PROBLEM REQUIREMENTS
The full set of records must be returned exactly, character for character.

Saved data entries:

══════

-- ==== Sys2Proof/Syntax.lean ====
section
/-! DEFINITION. The commands of the block: one constructor of `Instr` per row of spec/opcode_table.json, with the row's operands. -/

namespace Sys2Proof

/-- The kind of a System Port request (R32). -/
inductive ReqKind where
  | read
  | write
  deriving DecidableEq, Repr

/-- A System Port request (R32): kind, byte address, beat count as presented and, for a WRITE, one lane per data byte
(lane j is the byte at address + j; a lane beyond the list has its enable clear). -/
structure Request where
  kind : ReqKind
  addr : Word
  beats : Byte
  lanes : List Lane
  deriving DecidableEq, Repr

/-- The three shielded ranges (R38, R39), in the order of R38. -/
inductive ShieldRange where
  | statusBlock
  | reportRing
  | bankRegion
  deriving DecidableEq, Repr

/-- A byte received on a tile link's return channel (R200): the tick at which its start bit arrives, its eight data bits, and
whether its stop bit was high. -/
structure RxByte where
  start : Nat
  data : Byte
  stopHigh : Bool
  deriving DecidableEq, Repr

/-- The makers of reports (the table of spec/10 section 10.5). -/
inductive Maker where
  | bankManager
  | linkSupervisor
  | referenceUnit
  | tallyUnit
  | windowDecoder
  | controlCapture
  | systemPort
  deriving DecidableEq, Repr

/-- The commands. A System Port request carries the tick `t` at which it arrives; a write of one control word carries its
four byte enables and the written value; a step in which a block takes what was given to it carries no value, because the
state holds what is taken (log entries 5 and 6). -/
inductive Instr where
  | powerOnReset (straps : BitVec 2) (levels : BitVec 8)
  | canvasWrite (t : Nat) (offset : Word) (beats : Byte) (lanes : List Lane)
  | canvasRead (t : Nat) (offset : Word) (beats : Byte)
  | plainRequest (t : Nat) (req : Request)
  | shieldedWrite (t : Nat) (range : ShieldRange) (offset : Word) (beats : Byte) (lanes : List Lane)
  | settingWordWrite (t : Nat) (offset : BitVec 14) (beats : Byte) (lanes : List Lane)
  | runEnableSet (t : Nat) (en : BitVec 4) (v : Word)
  | runEnableClear (t : Nat) (en : BitVec 4) (v : Word)
  | copyForwardEnableWrite (t : Nat) (b : Bool)
  | attentionEnableWrite (t : Nat) (b : Bool)
  | canvasWidthWrite (t : Nat) (en : BitVec 4) (v : Word)
  | canvasHeightWrite (t : Nat) (en : BitVec 4) (v : Word)
  | canvasWindowBaseWrite (t : Nat) (en : BitVec 4) (v : Word)
  | bankRegionBaseWrite (t : Nat) (en : BitVec 4) (v : Word)
  | ringBaseWrite (t : Nat) (en : BitVec 4) (v : Word)
  | ringSizeCodeWrite (t : Nat) (en : BitVec 4) (v : Word)
  | orderCodeWrite (t : Nat) (en : BitVec 4) (v : Word)
  | commit (t : Nat) (en : BitVec 4) (v : Word)
  | wallReset (t : Nat) (en : BitVec 4) (v : Word)
  | linkClear (t : Nat) (en : BitVec 4) (v : Word)
  | referenceAcknowledge (t : Nat) (en : BitVec 4) (v : Word)
  | tallyAcknowledge (t : Nat) (en : BitVec 4) (v : Word)
  | lookEditSelector (t : Nat) (en : BitVec 4) (v : Word)
  | ringConsumerIndex (t : Nat) (en : BitVec 4) (v : Word)
  | modeWriteInternal (t : Nat) (en : BitVec 4) (v : Word)
  | modeWriteExternal (t : Nat) (en : BitVec 4) (v : Word)
  | acquireCountWrite (t : Nat) (v : Byte)
  | nominalPeriodWrite (t : Nat) (en : BitVec 4) (v : Word)
  | toleranceWrite (t : Nat) (en : BitVec 4) (v : Word)
  | phaseOffsetWrite (t : Nat) (en : BitVec 4) (v : Word)
  | holdoverLimitWrite (t : Nat) (en : BitVec 4) (v : Word)
  | tallyEdgeModesWrite (t : Nat) (en : BitVec 4) (v : Word)
  | tallyRankWrite (t : Nat) (en : BitVec 4) (v : Word)
  | cameraToLookWrite (t : Nat) (en : BitVec 4) (v : Word)
  | wallGainWordWrite (t : Nat) (en : BitVec 4) (v : Word)
  | lightingGainsWordWrite (t : Nat) (en : BitVec 4) (v : Word)
  | zoneEntryWrite (t : Nat) (z : Fin 64) (lanes : List Lane)
  | fixtureEntryWrite (t : Nat) (i : Fin 128) (lanes : List Lane)
  | lampLinkEnableSet (t : Nat) (l : Fin 2) (en : BitVec 4) (v : Word)
  | lampLinkEnableClear (t : Nat) (l : Fin 2) (en : BitVec 4) (v : Word)
  | lampLinkSetupWrite (t : Nat) (l : Fin 2) (en : BitVec 4) (v : Word)
  | missLimitWrite (t : Nat) (en : BitVec 4) (v : Word)
  | tileLinkEnableSet (t : Nat) (l : Fin 24) (en : BitVec 4) (v : Word)
  | tileLinkEnableClear (t : Nat) (l : Fin 24) (en : BitVec 4) (v : Word)
  | tileHeaderWrite (t : Nat) (l : Fin 24) (trims : Bool) (en : BitVec 4) (v : Word)
  | tileRecordWrite (t : Nat) (l : Fin 24) (r : Fin 16) (en : BitVec 4) (v : Word)
  | arbiterGrant (t : Nat)
  | memoryWriteComplete
  | readDataReturn (t : Nat)
  | preReadDataReturn
  | segmentDataReturn
  | frameEvent
  | referencePulse (t : Nat)
  | pulseMissing
  | scanOutFrameEvent
  | leaveNotice
  | recoverNotice
  | wallGainNotice
  | packetFinish (l : Fin 24)
  | returnPacketArrival (l : Fin 24) (bytes : List RxByte)
  | linkCheck
  | markNotice
  | tallyEdge (input : Fin 8) (level : Bool)
  | tallySample
  | showNotice
  | lookNotice
  | lightingGainsNotice
  | entryNotice
  | fadeStep
  | lampUnitFinish (l : Fin 2)
  | statusBlockRewrite
  | discardFlagClear
  | reportTaken (m : Maker)
  | copyReadDataReturn
  deriving DecidableEq, Repr

end Sys2Proof
end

══════

ANSWER TO THE EXERCISE
-- ==== Sys2Proof/Syntax.lean ====
section
/-! DEFINITION. The commands of the block: one constructor of `Instr` per row of spec/opcode_table.json, with the row's operands. -/

namespace Sys2Proof

/-- The kind of a System Port request (R32). -/
inductive ReqKind where
  | read
  | write
  deriving DecidableEq, Repr

/-- A System Port request (R32): kind, byte address, beat count as presented and, for a WRITE, one lane per data byte
(lane j is the byte at address + j; a lane beyond the list has its enable clear). -/
structure Request where
  kind : ReqKind
  addr : Word
  beats : Byte
  lanes : List Lane
  deriving DecidableEq, Repr

/-- The three shielded ranges (R38, R39), in the order of R38. -/
inductive ShieldRange where
  | statusBlock
  | reportRing
  | bankRegion
  deriving DecidableEq, Repr

/-- A byte received on a tile link's return channel (R200): the tick at which its start bit arrives, its eight data bits, and
whether its stop bit was high. -/
structure RxByte where
  start : Nat
  data : Byte
  stopHigh : Bool
  deriving DecidableEq, Repr

/-- The makers of reports (the table of spec/10 section 10.5). -/
inductive Maker where
  | bankManager
  | linkSupervisor
  | referenceUnit
  | tallyUnit
  | windowDecoder
  | controlCapture
  | systemPort
  deriving DecidableEq, Repr

/-- The commands. A System Port request carries the tick `t` at which it arrives; a write of one control word carries its
four byte enables and the written value; a step in which a block takes what was given to it carries no value, because the
state holds what is taken (log entries 5 and 6). -/
inductive Instr where
  | powerOnReset (straps : BitVec 2) (levels : BitVec 8)
  | canvasWrite (t : Nat) (offset : Word) (beats : Byte) (lanes : List Lane)
  | canvasRead (t : Nat) (offset : Word) (beats : Byte)
  | plainRequest (t : Nat) (req : Request)
  | shieldedWrite (t : Nat) (range : ShieldRange) (offset : Word) (beats : Byte) (lanes : List Lane)
  | settingWordWrite (t : Nat) (offset : BitVec 14) (beats : Byte) (lanes : List Lane)
  | runEnableSet (t : Nat) (en : BitVec 4) (v : Word)
  | runEnableClear (t : Nat) (en : BitVec 4) (v : Word)
  | copyForwardEnableWrite (t : Nat) (b : Bool)
  | attentionEnableWrite (t : Nat) (b : Bool)
  | canvasWidthWrite (t : Nat) (en : BitVec 4) (v : Word)
  | canvasHeightWrite (t : Nat) (en : BitVec 4) (v : Word)
  | canvasWindowBaseWrite (t : Nat) (en : BitVec 4) (v : Word)
  | bankRegionBaseWrite (t : Nat) (en : BitVec 4) (v : Word)
  | ringBaseWrite (t : Nat) (en : BitVec 4) (v : Word)
  | ringSizeCodeWrite (t : Nat) (en : BitVec 4) (v : Word)
  | orderCodeWrite (t : Nat) (en : BitVec 4) (v : Word)
  | commit (t : Nat) (en : BitVec 4) (v : Word)
  | wallReset (t : Nat) (en : BitVec 4) (v : Word)
  | linkClear (t : Nat) (en : BitVec 4) (v : Word)
  | referenceAcknowledge (t : Nat) (en : BitVec 4) (v : Word)
  | tallyAcknowledge (t : Nat) (en : BitVec 4) (v : Word)
  | lookEditSelector (t : Nat) (en : BitVec 4) (v : Word)
  | ringConsumerIndex (t : Nat) (en : BitVec 4) (v : Word)
  | modeWriteInternal (t : Nat) (en : BitVec 4) (v : Word)
  | modeWriteExternal (t : Nat) (en : BitVec 4) (v : Word)
  | acquireCountWrite (t : Nat) (v : Byte)
  | nominalPeriodWrite (t : Nat) (en : BitVec 4) (v : Word)
  | toleranceWrite (t : Nat) (en : BitVec 4) (v : Word)
  | phaseOffsetWrite (t : Nat) (en : BitVec 4) (v : Word)
  | holdoverLimitWrite (t : Nat) (en : BitVec 4) (v : Word)
  | tallyEdgeModesWrite (t : Nat) (en : BitVec 4) (v : Word)
  | tallyRankWrite (t : Nat) (en : BitVec 4) (v : Word)
  | cameraToLookWrite (t : Nat) (en : BitVec 4) (v : Word)
  | wallGainWordWrite (t : Nat) (en : BitVec 4) (v : Word)
  | lightingGainsWordWrite (t : Nat) (en : BitVec 4) (v : Word)
  | zoneEntryWrite (t : Nat) (z : Fin 64) (lanes : List Lane)
  | fixtureEntryWrite (t : Nat) (i : Fin 128) (lanes : List Lane)
  | lampLinkEnableSet (t : Nat) (l : Fin 2) (en : BitVec 4) (v : Word)
  | lampLinkEnableClear (t : Nat) (l : Fin 2) (en : BitVec 4) (v : Word)
  | lampLinkSetupWrite (t : Nat) (l : Fin 2) (en : BitVec 4) (v : Word)
  | missLimitWrite (t : Nat) (en : BitVec 4) (v : Word)
  | tileLinkEnableSet (t : Nat) (l : Fin 24) (en : BitVec 4) (v : Word)
  | tileLinkEnableClear (t : Nat) (l : Fin 24) (en : BitVec 4) (v : Word)
  | tileHeaderWrite (t : Nat) (l : Fin 24) (trims : Bool) (en : BitVec 4) (v : Word)
  | tileRecordWrite (t : Nat) (l : Fin 24) (r : Fin 16) (en : BitVec 4) (v : Word)
  | arbiterGrant (t : Nat)
  | memoryWriteComplete
  | readDataReturn (t : Nat)
  | preReadDataReturn
  | segmentDataReturn
  | frameEvent
  | referencePulse (t : Nat)
  | pulseMissing
  | scanOutFrameEvent
  | leaveNotice
  | recoverNotice
  | wallGainNotice
  | packetFinish (l : Fin 24)
  | returnPacketArrival (l : Fin 24) (bytes : List RxByte)
  | linkCheck
  | markNotice
  | tallyEdge (input : Fin 8) (level : Bool)
  | tallySample
  | showNotice
  | lookNotice
  | lightingGainsNotice
  | entryNotice
  | fadeStep
  | lampUnitFinish (l : Fin 2)
  | statusBlockRewrite
  | discardFlagClear
  | reportTaken (m : Maker)
  | copyReadDataReturn
  deriving DecidableEq, Repr

end Sys2Proof
end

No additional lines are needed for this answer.